Let’s say your CFO has done her calculations and after covering all the expenses she has to pay, she has determined that the company can achieve an almost guaranteed IRR of 4.5% on an additional $10 million in cash investable if she keeps it. It’s unlikely to do so, but that means marketing has to show it can far exceed that 4.5% yield. It’s the ground. Everyone should be able to bring in more to the company in percentage terms.
We are all familiar with zero-based budgeting, an approach that many consider to have very limited applicability in today’s business environment. More and more CFOs are returning to the budgeting business case – a plan that combines a detailed overview of GTM’s investment portfolio with expected performance and returns over short, medium and long-term time horizons. Any function – but especially those as important as marketing and sales – that cannot accurately answer these questions gets 50% of the proposed budget.
Why 50%? Because when you can’t answer questions about your impact and value creation, they will conclude that while you are needed as a service delivery team, they should fund you as cheaply as possible. If they believe they can get everything they need for less, it will be less.
It’s crucial to say that everything ultimately needs to be monetized for you to get any credit for it. The idea that X creates value “in ways other than cash” is not the way things work.
Dig Deeper: GTM 2025 Forecast — Key Changes That Redefine the Future of Go-To-Market Strategy
Enter causal analysis
How can we answer these questions? The good news is that mathematics and science have long-established methodologies that largely cover the needs of GTM. Causal analysis can establish both the individual and synergistic contribution of any factor to any outcome, without time lags and external market forces.
In a mid-sized B2B company with GTM at scale, marketing makes sales approximately 8 times more efficient and 5 times more resource efficient than sales itself would be. This means that in this example, Marketing is helping Sales sell $8 million worth of deals for about 20-25% of what Sales would need without Marketing’s help.
I realize that for many, much of this column has been a difficult task. But these last two sentences should cheer you up.
But it’s even better.
The multiplier effect of marketing
Marketing spending doesn’t just increase business performance. It simultaneously generates the same type of multiplier effect with the same money in other areas of the business, such as talent recruitment and retention, investor relations, purchasing, and any other aspect of the business where stakeholder awareness, trust and confidence make or break business success. . You’ll get more X’s, a better Y’s, and a faster Z’s than you could ever get without marketing.
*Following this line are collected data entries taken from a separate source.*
/-- What a window access needs: its range and alignment; a write lies at or above 0x8000. -/
def winTrap (c : Core) (th : Thread) (addr len align : Nat) (write : Bool) : Option Trap :=
  if write && addr < 0x8000 then some (trapOf .bound (BitVec.ofNat 64 addr)) else spaceTrap addr len (winEnd c th) align

end Sys2Proof.Machine
end

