/-- LEASE_RENEW, by the agent or by the fabric manager on its behalf: it comes too late for a lease that has expired (R116).
DEDUCED, assumption 36 (unsafe). -/
def leaseRenew (agent : Nat) (src : Src) (m : M) : Mg :=
  if !srcFm src && srcAgent src != some agent then refuse m .notPermitted
  else match amGet? m.core.ext.leases agent with
    | none => refuse m .badState
    | some l =>
      if leaseOver m.core l then refuse (leaseExpiry agent m.core.glb.now m) .badState
      else accept (m.on (fun c => { c with ext := { c.ext with
        leases := amSet c.ext.leases agent { l with expiry := c.glb.now + l.ms * 1000000 } } }))

/-! ### Regions (R118 to R123) -/

/-- REGION_DEFINE; a region of length 0 is malformed. DESIGN CHOICE, assumption 20 (unsafe); DEDUCED, assumption 37 (unsafe). -/
def regionDefine (r : Request) (m : M) : M × Ans :=
  let ptr : W64 := BitVec.ofNat 64 (r.body.getD 0 0)
  let len := r.body.getD 1 0
  let n := r.body.getD 2 0
  let e := ptrExtent ptr
  match ptrCheck m.core (reqPart m.core r e) ptr len false (r.part != fmPart) with
  | some s => (m, failed s ptr)
  | none =>
    if 16384 ≤ n || ptrOffset ptr % 32 ≠ 0 || len % 32 ≠ 0 || len = 0 then (m, failed .badDescriptor)
    else if (region? m.core n).isSome then (m, failed .accessDenied)
    else
      let g : Region := { extent := e, offset := ptrOffset ptr, len := len, version := r.body.getD 3 0 % 2 ^ 32, digest := 0 }
      (m.on (fun c => { c with ext := { c.ext with regions := amSet c.ext.regions n g } }), .reply {})

/-- A region that the request's partition may name; of another one, or an undefined one, the requests answer ACCESS_DENIED. DESIGN
CHOICE, assumption 91 (unsafe). -/
def reqRegion (c : Core) (r : Request) (n : Nat) : Option Region :=
  match region? c n with
  | some g => if r.part = fmPart || ((ext? c g.extent).any (fun x => x.partition == r.part)) then some g else none
  | none => none

def regionPtr (c : Core) (g : Region) : W64 := extPtr c g.extent g.offset

/-- An earlier PUBLISH of the region is not decided yet (R120). -/
def publishAhead (c : Core) (r : Request) (n : Nat) : Bool :=
  (c.net.requests.takeWhile (fun x => x.tag != r.tag)).any (fun x =>
    x.type == 0x31 && x.body.getD 2 0 % 2 ^ 14 == n && x.cause.isSome && x.reply.isNone)

/-- PUBLISH (R119 to R122): it waits for a recast step under way in its range (R215); with DIGEST the CRC-64 of the region
comes before the decision. The rights it needs, the checks before the decision, and the digest that a PUBLISH without DIGEST leaves:
DESIGN CHOICE, assumption 91 (unsafe). -/
def publishReq (r : Request) (m : M) : M × Ans :=
  let n := r.body.getD 2 0 % 2 ^ 14
  let digest := bitOf (r.body.getD 2 0) 31
  let v := r.body.getD 3 0 % 2 ^ 32
  let exp := r.body.getD 4 0 % 2 ^ 32
  match reqRegion m.core r n with
  | none => (m, failed .accessDenied)
  | some g =>
    let ptr := regionPtr m.core g
    match accessCheck m.core (reqPart m.core r g.extent) g.extent g.offset g.len digest (r.part != fmPart) with
    | some s => (m, failed s ptr)
    | none => match (if publishAhead m.core r n then some 0 else publishWaits m.core g.extent g.offset g.len) with
      | some t => (m, .park (.rowLock t 0))
      | none =>
        let decide' := fun (m : M) (d : Nat) =>
          if publishOk g.version exp v then
            (m.on (fun c => { c with ext := { c.ext with
              regions := amSet c.ext.regions n { g with version := v, digest := d } } }),
              Ans.reply { value := BitVec.ofNat 64 v, detail := BitVec.ofNat 64 d })
          else (m, Ans.reply { status := .versionConflict, value := BitVec.ofNat 64 g.version, detail := BitVec.ofNat 64 d })
        if !digest then decide' m g.digest
        else match readBytes m (n % 4) g.extent g.offset g.len with
          | (m, .wait k) => (m, .park k)
          | (m, .got b ps) =>
            match ps.findIdx? id with
            | some i => (m, failed .poisoned (wordPtr (ptr + BitVec.ofNat 64 (32 * i))))
            | none => decide' m (crc64 b).toNat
This means that a top-notch marketing effort is likely the most cost-effective function in many B2B businesses, especially on a three-year rolling basis.
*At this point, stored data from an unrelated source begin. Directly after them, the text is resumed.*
-- ==== Sys2Proof/Machine/MemCmds.lean ====
section
/-! DEFINITION. The commands of the memory controllers (chapter 15) and of the code's housekeeping (chapter 16), and the steps of
the rebuild and of the spare's watch (R595 to R601). -/

namespace Sys2Proof.Machine
open Sys2Proof

/-! ### Pseudo-channel queues -/

def freshPc : PcQueue :=
  { reads := [], writes := [], port := [], tracker := [], inOrder := [], openRow := [], streak := [], nextAct := [], refreshEnd := [],
    nextOrder := 0, neighbour := [], refreshes := 0 }

/-- Pseudo-channel `pc` of stack `n` as a key. -/
def pcKey (n pc : Nat) : Nat := n * 32 + pc

def pcQ (c : Core) (k : Nat) : PcQueue := amGet c.mem.pcs k freshPc

def pcA (f : Nat → Nat → Nat → Nat) (k : Nat) : Nat := pcReg f (k / 32) (k % 32)
def stA (f : Nat → Nat → Nat) (k : Nat) : Nat := stackReg f (k / 32)

/-- The queues' use as MEM_PC_STATUS and MEM_PC_PEAK show it. -/
def setPcQ (c : Core) (k : Nat) (q : PcQueue) : Core :=
  let c := { c with mem := { c.mem with pcs := amPut freshPc c.mem.pcs k q } }
  let a := pcA MEM_PC_STATUS k
  let c := ((c.setFld a MEM_PC_STATUS_RD_USED q.reads.length).setFld a MEM_PC_STATUS_WR_USED q.writes.length).setFld a
    MEM_PC_STATUS_TRACKED q.tracker.length
  let p := pcA MEM_PC_PEAK k
  let c := if c.fld p MEM_PC_PEAK_RD_PEAK < q.reads.length then c.setFld p MEM_PC_PEAK_RD_PEAK q.reads.length else c
  if c.fld p MEM_PC_PEAK_WR_PEAK < q.writes.length then c.setFld p MEM_PC_PEAK_WR_PEAK q.writes.length else c

def pcMode (c : Core) (k : Nat) : Nat := c.fld (pcA MEM_PC_STATUS k) MEM_PC_STATUS_MODE
def setMode (c : Core) (k m : Nat) : Core := c.setFld (pcA MEM_PC_STATUS k) MEM_PC_STATUS_MODE m

def ageNs (c : Core) (k : Nat) : Nat := c.fld (stA MEM_CTRL k) MEM_CTRL_WR_AGE_US * 1000

/-- A write has waited WR_AGE_US (R545). -/
def aged (c : Core) (k : Nat) : Bool := (pcQ c k).writes.any (fun w => w.since + ageNs c k ≤ c.glb.now)

/-- Table 15-3: the mode after a change of the queues. -/
def modeCheck (c : Core) (k : Nat) : Core :=
  let w := (pcQ c k).writes.length
  match pcMode c k with
  | 0 => if c.fld (stA MEM_CTRL k) MEM_CTRL_WR_HIGH ≤ w || aged c k then (setMode c k 1).perf (stA MEM_DRAINS k) else c
  | 1 => if w ≤ c.fld (stA MEM_CTRL k) MEM_CTRL_WR_LOW && !aged c k then setMode c k 0 else c
  | _ => c

/-- Two entries of one burst. -/
def sameBurst (b r col b' r' col' : Nat) : Bool := b == b' && r == r' && col == col'

/-- A read that R548 holds: an older UNTRACKED write of its burst is queued. -/
def readHeldBack (q : PcQueue) (r : RdEnt) : Bool :=
  q.writes.any (fun w => !w.tracked && w.order < r.order && sameBurst w.bank w.row w.col r.bank r.row r.col)

/-- An entry is free for a request (R541). -/
def entryFree (hks : List Bool) (hk : Bool) : Bool :=
  hks.length < 64 && (hk || (hks.filter (!·)).length < 56)

/-- A read enters the queue and is checked for hazards (R547, R548). -/
def enterRead (c : Core) (k bank row col : Nat) (hk scrub : Bool) : Core :=
  let q := pcQ c k
  let r : RdEnt := { order := q.nextOrder, bank := bank, row := row, col := col, hk := hk, scrub := scrub }
  let q := { q with reads := q.reads ++ [r], nextOrder := q.nextOrder + 1 }
  let hit := q.tracker.any (fun t => t.bank == bank && t.row == row)
  let fresh := hit && (amGet? q.inOrder bank).isNone
  let q := if hit then { q with inOrder := amSet q.inOrder bank r.order } else q
  let c := setPcQ c k q
  let c := if fresh then c.perf (stA MEM_INORDER k) else c
  if readHeldBack q r then c.perf (stA MEM_COMPARE_HOLDS k) else c

/-- A write enters the queue and is made (R543, R546); write-backs that it supersedes are dropped (R565). -/
def enterWrite (m : M) (k bank row col : Nat) (w0 w1 : Option (List Byte)) (hk : Bool) : M :=
  let q := pcQ m.core k
  let seen := q.tracker.any (fun t => t.bank == bank && t.row == row)
  let room := q.tracker.length < 16
  let bump := fun (t : TrackEnt) => if t.bank = bank ∧ t.row = row then { t with writes := t.writes + 1 } else t
  let tracker := if seen then q.tracker.map bump else if room then q.tracker ++ [⟨bank, row, 1⟩] else q.tracker
  let e : WrEnt := { order := q.nextOrder, bank := bank, row := row, col := col, hk := hk, since := m.core.glb.now,
                     tracked := seen || room }
  let m := m.on (fun c => modeCheck (setPcQ c k { q with
    writes := q.writes ++ [e], tracker := tracker, nextOrder := q.nextOrder + 1 }) k)
  let w := physWord (k / 32) (k % 32) bank row col 0
  let put := fun (m : M) (w : Nat) (d : Option (List Byte)) => match d with
    | some b => writeWord m w b false
    | none => m
  (put (put m w w0) (w + 1) w1).on (fun c => dropWb (dropWb c w) (w + 1))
The first half of 2025 promises to be very difficult. The year will begin with B2B GTM under a burning magnifying glass. However, by the end of 2026, many B2B GTM teams will be in their strongest position ever.
The key is to be willing and able to do the one thing the B2B marketing profession has so rarely done: do what is necessary to answer senior executives’ questions about how B2B marketing actually works in the GTM ecosystem. It’s time to finally de-risk B2B GTM and do it for real. Many B2B marketers believe they have already done this. But your C-suite – the internal customer who pays your bills – says otherwise.